@[simp] theorem State.emit_pending (s : State) (m : OutMsg) : (s.emit m).pending = s.pending := rfl
@[simp] theorem State.emit_timeNs (s : State) (m : OutMsg) : (s.emit m).timeNs = s.timeNs := rfl
@[simp] theorem State.emit_freeCtr (s : State) (m : OutMsg) : (s.emit m).freeCtr = s.freeCtr := rfl
@[simp] theorem State.emit_mem (s : State) (m : OutMsg) : (s.emit m).mem = s.mem := rfl
@[simp] theorem State.emit_bad (s : State) (m : OutMsg) : (s.emit m).bad = s.bad := rfl
@[simp] theorem State.emit_tiles (s : State) (m : OutMsg) : (s.emit m).tiles = s.tiles := rfl
@[simp] theorem State.emit_hbm (s : State) (m : OutMsg) : (s.emit m).hbm = s.hbm := rfl
@[simp] theorem State.emit_views (s : State) (m : OutMsg) : (s.emit m).views = s.views := rfl
@[simp] theorem State.emit_parts (s : State) (m : OutMsg) : (s.emit m).parts = s.parts := rfl
@[simp] theorem State.emit_counters (s : State) (m : OutMsg) : (s.emit m).counters = s.counters := rfl
@[simp] theorem State.emit_regs (s : State) (m : OutMsg) : (s.emit m).regs = s.regs := rfl
@[simp] theorem State.emit_log (s : State) (m : OutMsg) : (s.emit m).log = s.log := rfl
@[simp] theorem State.emit_net (s : State) (m : OutMsg) : (s.emit m).net = s.net := rfl
@[simp] theorem State.emit_sunas (s : State) (m : OutMsg) : (s.emit m).sunas = s.sunas := rfl
@[simp] theorem State.emit_husks (s : State) (m : OutMsg) : (s.emit m).husks = s.husks := rfl
@[simp] theorem State.emit_power (s : State) (m : OutMsg) : (s.emit m).power = s.power := rfl
@[simp] theorem State.emit_start (s : State) (m : OutMsg) : (s.emit m).start = s.start := rfl
@[simp] theorem State.emit_places (s : State) (m : OutMsg) : (s.emit m).places = s.places := rfl
@[simp] theorem State.emit_optics (s : State) (m : OutMsg) : (s.emit m).optics = s.optics := rfl
@[simp] theorem State.emit_cores (s : State) (m : OutMsg) : (s.emit m).cores = s.cores := rfl
@[simp] theorem State.emit_cricket (s : State) (m : OutMsg) : (s.emit m).cricket = s.cricket := rfl

@[simp] theorem State.setFlags_pending (s : State) (ln : Nat) (v : W32) : (s.setFlags ln v).pending = s.pending := rfl
@[simp] theorem State.setFlags_out (s : State) (ln : Nat) (v : W32) : (s.setFlags ln v).out = s.out := rfl
@[simp] theorem State.setFlags_timeNs (s : State) (ln : Nat) (v : W32) : (s.setFlags ln v).timeNs = s.timeNs := rfl
@[simp] theorem State.setFlags_freeCtr (s : State) (ln : Nat) (v : W32) : (s.setFlags ln v).freeCtr = s.freeCtr := rfl
@[simp] theorem State.setFlags_mem (s : State) (ln : Nat) (v : W32) : (s.setFlags ln v).mem = s.mem := rfl
@[simp] theorem State.setFlags_bad (s : State) (ln : Nat) (v : W32) : (s.setFlags ln v).bad = s.bad := rfl
@[simp] theorem State.setFlags_tiles (s : State) (ln : Nat) (v : W32) : (s.setFlags ln v).tiles = s.tiles := rfl
@[simp] theorem State.setFlags_hbm (s : State) (ln : Nat) (v : W32) : (s.setFlags ln v).hbm = s.hbm := rfl
@[simp] theorem State.setFlags_views (s : State) (ln : Nat) (v : W32) : (s.setFlags ln v).views = s.views := rfl
@[simp] theorem State.setFlags_parts (s : State) (ln : Nat) (v : W32) : (s.setFlags ln v).parts = s.parts := rfl
@[simp] theorem State.setFlags_counters (s : State) (ln : Nat) (v : W32) : (s.setFlags ln v).counters = s.counters := rfl
@[simp] theorem State.setFlags_log (s : State) (ln : Nat) (v : W32) : (s.setFlags ln v).log = s.log := rfl
@[simp] theorem State.setFlags_net (s : State) (ln : Nat) (v : W32) : (s.setFlags ln v).net = s.net := rfl
@[simp] theorem State.setFlags_sunas (s : State) (ln : Nat) (v : W32) : (s.setFlags ln v).sunas = s.sunas := rfl
@[simp] theorem State.setFlags_husks (s : State) (ln : Nat) (v : W32) : (s.setFlags ln v).husks = s.husks := rfl
@[simp] theorem State.setFlags_power (s : State) (ln : Nat) (v : W32) : (s.setFlags ln v).power = s.power := rfl
@[simp] theorem State.setFlags_start (s : State) (ln : Nat) (v : W32) : (s.setFlags ln v).start = s.start := rfl
@[simp] theorem State.setFlags_places (s : State) (ln : Nat) (v : W32) : (s.setFlags ln v).places = s.places := rfl
@[simp] theorem State.setFlags_optics (s : State) (ln : Nat) (v : W32) : (s.setFlags ln v).optics = s.optics := rfl
@[simp] theorem State.setFlags_cores (s : State) (ln : Nat) (v : W32) : (s.setFlags ln v).cores = s.cores := rfl
@[simp] theorem State.setFlags_cricket (s : State) (ln : Nat) (v : W32) : (s.setFlags ln v).cricket = s.cricket := rfl

@[simp] theorem State.setFlag_pending (s : State) (ln b : Nat) : (s.setFlag ln b).pending = s.pending := rfl
@[simp] theorem State.setFlag_out (s : State) (ln b : Nat) : (s.setFlag ln b).out = s.out := rfl
@[simp] theorem State.setFlag_timeNs (s : State) (ln b : Nat) : (s.setFlag ln b).timeNs = s.timeNs := rfl
@[simp] theorem State.setFlag_freeCtr (s : State) (ln b : Nat) : (s.setFlag ln b).freeCtr = s.freeCtr := rfl
@[simp] theorem State.setFlag_mem (s : State) (ln b : Nat) : (s.setFlag ln b).mem = s.mem := rfl
@[simp] theorem State.setFlag_bad (s : State) (ln b : Nat) : (s.setFlag ln b).bad = s.bad := rfl
@[simp] theorem State.setFlag_tiles (s : State) (ln b : Nat) : (s.setFlag ln b).tiles = s.tiles := rfl
@[simp] theorem State.setFlag_hbm (s : State) (ln b : Nat) : (s.setFlag ln b).hbm = s.hbm := rfl
@[simp] theorem State.setFlag_views (s : State) (ln b : Nat) : (s.setFlag ln b).views = s.views := rfl
@[simp] theorem State.setFlag_parts (s : State) (ln b : Nat) : (s.setFlag ln b).parts = s.parts := rfl
@[simp] theorem State.setFlag_counters (s : State) (ln b : Nat) : (s.setFlag ln b).counters = s.counters := rfl
@[simp] theorem State.setFlag_log (s : State) (ln b : Nat) : (s.setFlag ln b).log = s.log := rfl
@[simp] theorem State.setFlag_net (s : State) (ln b : Nat) : (s.setFlag ln b).net = s.net := rfl
@[simp] theorem State.setFlag_sunas (s : State) (ln b : Nat) : (s.setFlag ln b).sunas = s.sunas := rfl
@[simp] theorem State.setFlag_husks (s : State) (ln b : Nat) : (s.setFlag ln b).husks = s.husks := rfl
@[simp] theorem State.setFlag_power (s : State) (ln b : Nat) : (s.setFlag ln b).power = s.power := rfl
@[simp] theorem State.setFlag_start (s : State) (ln b : Nat) : (s.setFlag ln b).start = s.start := rfl
@[simp] theorem State.setFlag_places (s : State) (ln b : Nat) : (s.setFlag ln b).places = s.places := rfl
@[simp] theorem State.setFlag_optics (s : State) (ln b : Nat) : (s.setFlag ln b).optics = s.optics := rfl
@[simp] theorem State.setFlag_cores (s : State) (ln b : Nat) : (s.setFlag ln b).cores = s.cores := rfl
@[simp] theorem State.setFlag_cricket (s : State) (ln b : Nat) : (s.setFlag ln b).cricket = s.cricket := rfl

end Sys2Proof.Machine
end

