-- ==== Sys2Proof/Laws/Husk.lean ====
section
/-!
SUPPORT. What the operations of Machine/Husk.lean keep (Laws/Kept.lean).
-/
namespace Sys2Proof.Machine

open Sys2Proof

theorem State.huskFreeze_kept {s₀ : State} {s : State} (p : Nat) (step : Nat) (hs : Kept s₀ s) :
    Kept s₀ (State.huskFreeze s p step) := by
  unfold State.huskFreeze
  repeat' first
    | with_reducible assumption
    | with_reducible apply State.modHusk_kept

theorem State.huskLog_kept {s₀ : State} {s : State} (p : Nat) (name : String) (hs : Kept s₀ s) :
    Kept s₀ (State.huskLog s p name) := by
  unfold State.huskLog
  repeat' first
    | with_reducible assumption
    | with_reducible apply State.logEv_kept

theorem State.huskPut_kept {s₀ : State} {s : State} (p : Nat) (off : Nat) (bs : List Byte) (hs : Kept s₀ s) :
    Kept s₀ (State.huskPut s p off bs) := by
  unfold State.huskPut
  repeat' first
    | with_reducible assumption
    | with_reducible apply State.huskAbandon_kept
    | with_reducible apply State.enterNext_kept
    | with_reducible apply State.newOp_kept
    | with_reducible apply State.emit_kept
    | split

theorem State.huskForget_kept {s₀ : State} {s : State} (p : Nat) (hs : Kept s₀ s) :
    Kept s₀ (State.huskForget s p) := by
  unfold State.huskForget
  repeat' first
    | with_reducible assumption
    | with_reducible apply State.modNet_kept

theorem State.frozenChunk_kept {s₀ : State} {s : State} (mf : MemFaults) (p : Nat) (pa : Nat) (hs : Kept s₀ s) :
    Kept s₀ (State.frozenChunk s mf p pa).2.2 := by
  unfold State.frozenChunk
  repeat' first
    | with_reducible assumption
    | with_reducible apply State.chargeStack_kept
    | with_reducible apply State.readErr_kept
    | with_reducible apply State.chargeHbm_kept
    | with_reducible apply Kept.foldl_thd
    | with_reducible apply Kept.of_snd (by assumption)
    | extract_lets
    | split
    | intro _

theorem State.frozenBytes_kept {s₀ : State} {s : State} (mf : MemFaults) (p : Nat) (x : Shard) (hs : Kept s₀ s) :
    Kept s₀ (State.frozenBytes s mf p x).2.2 := by
  unfold State.frozenBytes
  repeat' first
    | with_reducible assumption
    | with_reducible apply State.frozenChunk_kept
    | with_reducible apply Kept.foldl_thd
    | extract_lets
    | intro _

theorem State.manifest_kept {s₀ : State} {s : State} (p : Nat) (hs : Kept s₀ s) :
    Kept s₀ (State.manifest s p).2 := by
  unfold State.manifest
  repeat' first
    | with_reducible assumption
    | extract_lets
    | dsimp +zetaDelta only
    | fail_if_no_progress (with_reducible apply Kept.mk_of <;> try first | with_reducible rfl | exact id | exact Nat.le_refl _)
    | exact Nat.le_succ _

theorem State.partBack_kept {s₀ : State} {s : State} (p : Nat) (part : Nat) (bs : List Byte) (poisoned : List Nat) (hs : Kept s₀ s) :
    Kept s₀ (State.partBack s p part bs poisoned) := by
  unfold State.partBack
  repeat' first
    | with_reducible assumption
    | with_reducible apply State.chargeHbm_kept
    | with_reducible apply State.poke_kept
    | with_reducible apply Kept.foldl
    | extract_lets
    | intro _
    | dsimp +zetaDelta only
    | fail_if_no_progress (with_reducible apply Kept.mk_of <;> try first | with_reducible rfl | exact id | exact Nat.le_refl _)

theorem State.restoreEnd_kept {s₀ : State} {s : State} (p : Nat) (good : Bool) (hs : Kept s₀ s) :
    Kept s₀ (State.restoreEnd s p good) := by
  unfold State.restoreEnd
  repeat' first
    | with_reducible assumption
    | with_reducible apply State.ctrAdd_kept
    | with_reducible apply State.setFlagIf_kept
    | with_reducible apply State.setFlag_kept
    | with_reducible apply State.huskLog_kept
    | with_reducible apply State.endTickets_kept
    | with_reducible apply State.modHusk_kept
    | extract_lets
    | split

end Sys2Proof.Machine
end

-*-*-

Action item
Please retype the records above starting with the line that contains "with_reducible apply State.poke_kept" and stopping after the last line, changing nothing.

Output for this task
    | with_reducible apply State.poke_kept
    | with_reducible apply Kept.foldl
    | extract_lets
    | intro _
    | dsimp +zetaDelta only
    | fail_if_no_progress (with_reducible apply Kept.mk_of <;> try first | with_reducible rfl | exact id | exact Nat.le_refl _)

theorem State.restoreEnd_kept {s₀ : State} {s : State} (p : Nat) (good : Bool) (hs : Kept s₀ s) :
    Kept s₀ (State.restoreEnd s p good) := by
  unfold State.restoreEnd
  repeat' first
    | with_reducible assumption
    | with_reducible apply State.ctrAdd_kept
    | with_reducible apply State.setFlagIf_kept
    | with_reducible apply State.setFlag_kept
    | with_reducible apply State.huskLog_kept
    | with_reducible apply State.endTickets_kept
    | with_reducible apply State.modHusk_kept
    | extract_lets
    | split

end Sys2Proof.Machine
end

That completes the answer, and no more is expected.